* Work instruction
Count the lines in the records beneath this task that contain the string "largest", then give the count by itself.

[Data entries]
####

-- ==== Sys2Proof/Machine/Float.lean ====
section
/-!
DEFINITION. Floating-point arithmetic on bit patterns (04_numbers.md): exact, then rounded once (R88), with the special values of R90 and R91 and the flags of R92.
-/
namespace Sys2Proof.Machine

/-- The sticky flags an operation raises: bit 0 NV, 1 DZ, 2 OF, 3 UF, 4 NX, the order of KFCTL [8:4] (R75). -/
abbrev Flags := BitVec 5
def fNV : Flags := 1
def fDZ : Flags := 2
def fOF : Flags := 4
def fUF : Flags := 8
def fNX : Flags := 16

/-- A format of R85. -/
structure Fmt where
  eb : Nat
  fb : Nat
  bias : Nat
  /-- E all ones, F = 0 is an infinity -/
  inf : Bool
  /-- the format has NaN codes -/
  nan : Bool
  deriving DecidableEq, Repr

def fp64 : Fmt := ⟨11, 52, 1023, true, true⟩
def fp32 : Fmt := ⟨8, 23, 127, true, true⟩
def bf16 : Fmt := ⟨8, 7, 127, true, true⟩
def fp16 : Fmt := ⟨5, 10, 15, true, true⟩
def e4m3 : Fmt := ⟨4, 3, 7, false, true⟩
def e5m2 : Fmt := ⟨5, 2, 15, true, true⟩
def e2m1 : Fmt := ⟨2, 1, 1, false, false⟩

/-- The format of an ET code (R62); integers have none. -/
def fmtOf (et : Nat) : Option Fmt :=
  match et with
  | 2 => some fp64 | 3 => some fp32 | 4 => some bf16 | 5 => some fp16
  | 6 => some e4m3 | 7 => some e5m2 | 8 => some e2m1 | _ => none

def Fmt.width (f : Fmt) : Nat := 1 + f.eb + f.fb
/-- The code of +∞, where there is one. -/
def Fmt.infCode (f : Fmt) : Nat := (2 ^ f.eb - 1) * 2 ^ f.fb
/-- The code of the largest finite magnitude (R85). -/
def Fmt.maxCode (f : Fmt) : Nat :=
  if f.inf then f.infCode - 1 else if f.nan then 2 ^ (f.eb + f.fb) - 2 else 2 ^ (f.eb + f.fb) - 1
/-- The canonical NaN (R85). -/
def Fmt.nanCode (f : Fmt) : Nat := if f.inf then f.infCode + 2 ^ (f.fb - 1) else 2 ^ (f.eb + f.fb) - 1
/-- A code with its sign. -/
def Fmt.signed (f : Fmt) (neg : Bool) (code : Nat) : Nat := b2n neg * 2 ^ (f.eb + f.fb) + code
/-- The exponent of the least significant bit of the smallest subnormal. -/
def Fmt.qmin (f : Fmt) : Int := 1 - (f.bias : Int) - f.fb

/-- A value: NaN (signalling or not), infinity, or ± m · 2^e. -/
inductive FVal where
  | nan (sig : Bool)
  | inf (neg : Bool)
  | fin (neg : Bool) (m : Nat) (e : Int)
  deriving DecidableEq, Repr

/-- The value of a code (R85). -/
def unpack (f : Fmt) (code : Nat) : FVal :=
  let fr := code % 2 ^ f.fb
  let ex := code / 2 ^ f.fb % 2 ^ f.eb
  let neg := bit code (f.eb + f.fb)
  if f.inf && ex == 2 ^ f.eb - 1 then
    if fr == 0 then .inf neg else .nan (decide (fr < 2 ^ (f.fb - 1)))
  else if f.nan && !f.inf && code % 2 ^ (f.eb + f.fb) == 2 ^ (f.eb + f.fb) - 1 then .nan false
  else if ex == 0 then .fin neg fr f.qmin
  else .fin neg (2 ^ f.fb + fr) (f.qmin + ((ex : Int) - 1))

/-- Whether the discarded part moves the kept magnitude up by one (R88): `c` compares it with one half, `rest` says it is not zero. -/
def roundsUp (mode : Nat) (neg odd rest : Bool) (c : Ordering) : Bool :=
  match mode with
  | 0 => c == .gt || (c == .eq && odd)
  | 1 => false
  | 2 => neg && rest
  | _ => !neg && rest

/-- m · 2^e, plus a positive amount below 2^e when sticky, cut to a multiple of 2^q and rounded: the multiple, and whether anything was cut off. -/
def cut (mode : Nat) (neg : Bool) (m : Nat) (e : Int) (sticky : Bool) (q : Int) : Nat × Bool :=
  if q ≤ e then (m * 2 ^ (e - q).toNat, sticky)
  else
    let d := (q - e).toNat
    let n := m / 2 ^ d
    let r := m % 2 ^ d
    let half := 2 ^ (d - 1)
    let rest := sticky || r != 0
    let c : Ordering := if r < half then .lt else if r == half && !sticky then .eq else .gt
    (n + b2n (roundsUp mode neg (n % 2 == 1) rest c), rest)

/-- The exponent of the leading bit. -/
def topBit (m : Nat) (e : Int) : Int := e + (Nat.log2 m : Int)

/-- What R89 delivers in place of a magnitude beyond the largest finite one. -/
def overflowCode (f : Fmt) (mode : Nat) (neg : Bool) : Nat :=
  if f.inf && (mode == 0 || (mode == 2 && neg) || (mode == 3 && !neg)) then f.signed neg f.infCode
  else f.signed neg f.maxCode

/-- The magnitude of a finite code, as m · 2^e. -/
def codeMag (f : Fmt) (code : Nat) : Nat × Int :=
  let ex := code / 2 ^ f.fb
  if ex = 0 then (code % 2 ^ f.fb, f.qmin) else (2 ^ f.fb + code % 2 ^ f.fb, f.qmin + ((ex : Int) - 1))

/-- m · 2^e lies beyond the largest finite magnitude. -/
def Fmt.beyond (f : Fmt) (m : Nat) (e : Int) : Bool :=
  let (k, q) := codeMag f f.maxCode
  let b := min e q
  decide (k * 2 ^ (q - b).toNat < m * 2 ^ (e - b).toNat)

/-- round of R8: a non-zero exact magnitude into a format, with its flags (R88, R89, R92). `sat` asks for the saturation of an MX conversion: there every value beyond the largest finite magnitude sets OF and NX (R180); elsewhere OF looks at the rounded magnitude (R92; log 77). A result of zero sets no UF (R92). (DEDUCED, log 19) -/
def roundTo (f : Fmt) (mode : Nat) (sat : Bool) (neg : Bool) (m : Nat) (e : Int) (sticky : Bool) : Nat × Flags :=
  let t := topBit m e
  let q := max (t - f.fb) f.qmin
  let (n, inexact) := cut mode neg m e sticky q
  let code := (q - f.qmin).toNat * 2 ^ f.fb + n
  if sat && f.beyond m e then (f.signed neg f.maxCode, fOF ||| fNX)
  else if f.maxCode < code then (overflowCode f mode neg, fOF ||| fNX)
  else
    let (nu, _) := cut mode neg m e sticky (t - f.fb)
    let tiny := decide (topBit nu (t - f.fb) < f.qmin + f.fb)
    (f.signed neg code, if inexact then (if tiny && code != 0 then fUF ||| fNX else fNX) else 0)

/-- A NaN result: the canonical NaN, NV when asked (R90). -/
def nanOut (f : Fmt) (nv : Bool) : Nat × Flags := (f.nanCode, if nv then fNV else 0)

def FVal.isSig : FVal → Bool
  | .nan s => s
  | _ => false
def FVal.isNan : FVal → Bool
  | .nan _ => true
  | _ => false
def FVal.isZero : FVal → Bool
  | .fin _ m _ => m == 0
  | _ => false
def FVal.neg : FVal → FVal
  | .nan s => .nan s
  | .inf n => .inf (!n)
  | .fin n m e => .fin (!n) m e

/-- ± m as an integer. -/
def sgn (neg : Bool) (m : Nat) : Int := if neg then -(m : Int) else m

/-- The sum of two finite values as integer times power of two. -/
def dySum (a b : Int × Int) : Int × Int :=
  let e := min a.2 b.2
  (a.1 * 2 ^ (a.2 - e).toNat + b.1 * 2 ^ (b.2 - e).toNat, e)

/-- An exact signed dyadic rounded; `zneg` is the sign that an exact zero takes. -/
def roundDy (f : Fmt) (mode : Nat) (zneg : Bool) (x : Int × Int) : Nat × Flags :=
  if x.1 = 0 then (f.signed zneg 0, 0) else roundTo f mode false (decide (x.1 < 0)) x.1.natAbs x.2 false

/-- x + y on values (R88, R90). -/
def fAddV (f : Fmt) (mode : Nat) (x y : FVal) : Nat × Flags :=
  match x, y with
  | .nan _, _ => nanOut f (x.isSig || y.isSig)
  | _, .nan _ => nanOut f (x.isSig || y.isSig)
  | .inf a, .inf b => if a == b then (f.signed a f.infCode, 0) else nanOut f true
  | .inf a, _ => (f.signed a f.infCode, 0)
  | _, .inf b => (f.signed b f.infCode, 0)
  | .fin na ma ea, .fin nb mb eb =>
    let zneg := if ma == 0 && mb == 0 && na == nb then na else mode == 2
    roundDy f mode zneg (dySum (sgn na ma, ea) (sgn nb mb, eb))

/-- The exact product of two values, and whether it is 0 · ∞ (R90). -/
def fMulV (x y : FVal) : FVal × Bool :=
  match x, y with
  | .nan s, _ => (.nan (s || y.isSig), false)
  | _, .nan s => (.nan (s || x.isSig), false)
  | .inf a, .inf b => (.inf (a != b), false)
  | .inf a, .fin b m _ => if m == 0 then (.nan false, true) else (.inf (a != b), false)
  | .fin a m _, .inf b => if m == 0 then (.nan false, true) else (.inf (a != b), false)
  | .fin a ma ea, .fin b mb eb => (.fin (a != b) (ma * mb) (ea + eb), false)

/-- A value rounded into a format, without other operands. -/
def roundV (f : Fmt) (mode : Nat) : FVal → Nat × Flags
  | .nan s => nanOut f s
  | .inf n => (f.signed n f.infCode, 0)
  | .fin n m e => if m = 0 then (f.signed n 0, 0) else roundTo f mode false n m e false

def fAdd (f : Fmt) (mode x y : Nat) : Nat × Flags := fAddV f mode (unpack f x) (unpack f y)
/-- x − y as x + (−y), which also gives the sign of a zero difference of two zeros. (DEDUCED, log 78) -/
def fSub (f : Fmt) (mode x y : Nat) : Nat × Flags := fAddV f mode (unpack f x) (unpack f y).neg
def fMul (f : Fmt) (mode x y : Nat) : Nat × Flags :=
  let (p, bad) := fMulV (unpack f x) (unpack f y)
  if bad then nanOut f true else roundV f mode p

/-- x / y (R90, R92). -/
def fDiv (f : Fmt) (mode x y : Nat) : Nat × Flags :=
  match unpack f x, unpack f y with
  | .nan s, b => nanOut f (s || b.isSig)
  | _, .nan s => nanOut f s
  | .inf _, .inf _ => nanOut f true
  | .inf a, .fin b _ _ => (f.signed (a != b) f.infCode, 0)
  | .fin a _ _, .inf b => (f.signed (a != b) 0, 0)
  | .fin a ma ea, .fin b mb eb =>
    if mb = 0 then
      if ma = 0 then nanOut f true else (f.signed (a != b) f.infCode, fDZ)
    else if ma = 0 then (f.signed (a != b) 0, 0)
    else
      let k := 2 * f.fb + 4 + Nat.log2 mb
      let n := ma * 2 ^ k
      roundTo f mode false (a != b) (n / mb) (ea - eb - k) (n % mb != 0)

/-- The integer square root, digit by digit from bit k down. -/
def isqrt (n : Nat) : Nat → Nat → Nat
  | 0, r => if (r + 1) * (r + 1) ≤ n then r + 1 else r
  | k + 1, r => isqrt n k (if (r + 2 ^ (k + 1)) * (r + 2 ^ (k + 1)) ≤ n then r + 2 ^ (k + 1) else r)

/-- √x (R90). -/
def fSqrt (f : Fmt) (mode x : Nat) : Nat × Flags :=
  match unpack f x with
  | .nan s => nanOut f s
  | .inf n => if n then nanOut f true else (f.infCode, 0)
  | .fin n m e =>
    if m = 0 then (f.signed n 0, 0)
    else if n then nanOut f true
    else
      let k := 2 * f.fb + 6
      let k := if (e - k) % 2 == 0 then k else k + 1
      let v := m * 2 ^ k
      let r := isqrt v (Nat.log2 v / 2 + 1) 0
      roundTo f mode false false r ((e - k) / 2) (r * r != v)

/-- x · y + z, rounded once (R96): a 0 · ∞ product sets NV whatever z is (R90). -/
def fFma (f : Fmt) (mode : Nat) (negProduct : Bool) (x y z : Nat) : Nat × Flags :=
  let (p, bad) := fMulV (unpack f x) (unpack f y)
  let c := unpack f z
  if bad then nanOut f true
  else fAddV f mode (if negProduct then p.neg else p) c

/-- Numeric comparison of two non-NaN values. -/
def fLt (x y : FVal) : Bool :=
  match x, y with
  | .nan _, _ => false
  | _, .nan _ => false
  | .inf a, .inf b => a && !b
  | .inf a, _ => a
  | _, .inf b => !b
  | .fin na ma ea, .fin nb mb eb =>
    let e := min ea eb
    decide (sgn na ma * 2 ^ (ea - e).toNat < sgn nb mb * 2 ^ (eb - e).toNat)
def fEq (x y : FVal) : Bool := !x.isNan && !y.isNan && !fLt x y && !fLt y x

/-- minimumNumber and maximumNumber (R91): −0 below +0, NaN only when both are. -/
def fMinMax (f : Fmt) (isMax : Bool) (x y : Nat) : Nat × Flags :=
  let a := unpack f x
  let b := unpack f y
  let fl := if a.isSig || b.isSig then fNV else 0
  let sx := bit x (f.eb + f.fb)
  let code :=
    if a.isNan && b.isNan then f.nanCode
    else if a.isNan then y
    else if b.isNan then x
    else
      let less := fLt a b || (fEq a b && sx)
      if less != isMax then x else y
  (code, fl)

/-- FCMP and VFCMP conditions: 0 eq, 1 lt, 2 le, 3 un, 4 ne, 5 ord (R148, R182), with NV. -/
def fCompare (f : Fmt) (cond x y : Nat) : Bool × Flags :=
  let a := unpack f x
  let b := unpack f y
  let sig := a.isSig || b.isSig
  let nan := a.isNan || b.isNan
  match cond with
  | 0 => (fEq a b, if sig then fNV else 0)
  | 1 => (fLt a b, if nan then fNV else 0)
  | 2 => (fLt a b || fEq a b, if nan then fNV else 0)
  | 3 => (nan, if sig then fNV else 0)
  | 4 => (!fEq a b, if sig then fNV else 0)
  | _ => (!nan, if sig then fNV else 0)

/-- FCLASS (R149): the number of the one bit set. -/
def fClass (f : Fmt) (x : Nat) : Nat :=
  match unpack f x with
  | .nan s => if s then 8 else 9
  | .inf n => if n then 0 else 7
  | .fin n m _ =>
    if m == 0 then (if n then 3 else 4)
    else if m < 2 ^ f.fb then (if n then 2 else 5)
    else (if n then 1 else 6)

/-- FP to FP (R93, R89): NaN and infinities by the destination, then one rounding. -/
def fConvert (src dst : Fmt) (mode : Nat) (x : Nat) : Nat × Flags :=
  match unpack src x with
  | .nan s =>
    if dst.nan then nanOut dst s else (0, fNV)
  | .inf n =>
    if dst.inf then (dst.signed n dst.infCode, 0)
    else if dst.nan then nanOut dst true
    else (dst.signed n dst.maxCode, fNV)
  | .fin n m e => if m = 0 then (dst.signed n 0, 0) else roundTo dst mode false n m e false

/-- FP to an integer of w bits (R93). -/
def fToInt (f : Fmt) (w : Nat) (isSigned : Bool) (mode x : Nat) : Nat × Flags :=
  let lo : Int := if isSigned then -(2 ^ (w - 1)) else 0
  let hi : Int := if isSigned then 2 ^ (w - 1) - 1 else 2 ^ w - 1
  match unpack f x with
  | .nan _ => (0, fNV)
  | .inf n => (wrap w (if n then lo else hi), fNV)
  | .fin n m e =>
    let (k, inexact) := cut mode n m e false 0
    let i := sgn n k
    if i < lo then (wrap w lo, fNV)
    else if hi < i then (wrap w hi, fNV)
    else (wrap w i, if inexact then fNX else 0)

/-- An integer to FP, rounded in the mode (R93). -/
def intToF (f : Fmt) (w : Nat) (isSigned : Bool) (mode x : Nat) : Nat × Flags :=
  let i : Int := if isSigned then toInt w x else (x % 2 ^ w : Nat)
  roundDy f mode false (i, 0)

/-- ln 2 · 2^400, rounded down. (DEDUCED, log 12) -/
def ln2Fix : Nat := 0xb17217f7d1cf79abc9e3b39803f2f6af40f343267298b62d8a0d175b8baafa2be7b876206debac98559552fb4afa1b10ed2e

/-- The sum of y^k / k! for k = j, j + 1, … as fixed point with 400 fraction bits, `t` the term before. (DEDUCED, log 12) -/
def expSeries (y : Nat) : Nat → Nat → Nat → Nat
  | 0, _, _ => 0
  | n + 1, j, t =>
    let t' := t * y / (j * 2 ^ 400)
    t' + expSeries y n (j + 1) t'

/-- 2^x rounded (R100). The fraction's power is taken to 400 bits, which decides every rounding unless 2^x lies within 2^-380 of a rounding boundary (DEDUCED, log 12). -/
def fExp2 (f : Fmt) (mode x : Nat) : Nat × Flags :=
  match unpack f x with
  | .nan s => nanOut f s
  | .inf n => (if n then 0 else f.infCode, 0)
  | .fin n m e =>
    if m = 0 then (f.bias * 2 ^ f.fb, 0)
    else if 0 ≤ e || m % 2 ^ (-e).toNat == 0 then
      -- an integer: an exact power of two, its exponent held inside what every format can tell apart
      let k : Int := if 0 ≤ e then (if e < 20 then (m * 2 ^ e.toNat : Nat) else 5000) else (m / 2 ^ (-e).toNat : Nat)
      let k := min k 5000
      roundTo f mode false false 1 (if n then -k else k) false
    else if topBit m e < -120 then
      -- so near 1 that the sign alone decides
      if n then roundTo f mode false false (2 ^ 300 - 1) (-300) true else roundTo f mode false false (2 ^ 300) (-300) true
    else
      let fl := m / 2 ^ (-e).toNat
      let ip : Int := if n then -(fl : Int) - 1 else fl
      let fr := m * 2 ^ 400 / 2 ^ (-e).toNat % 2 ^ 400
      let fr := if n then 2 ^ 400 - fr else fr
      let y := fr * ln2Fix / 2 ^ 400
      let r := 2 ^ 400 + expSeries y 110 1 (2 ^ 400)
      let ip := max (min ip 5000) (-5000)
      roundTo f mode false false (r / 2 ^ 12) (ip - 388) true

end Sys2Proof.Machine
end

####

* Output for this exercise
4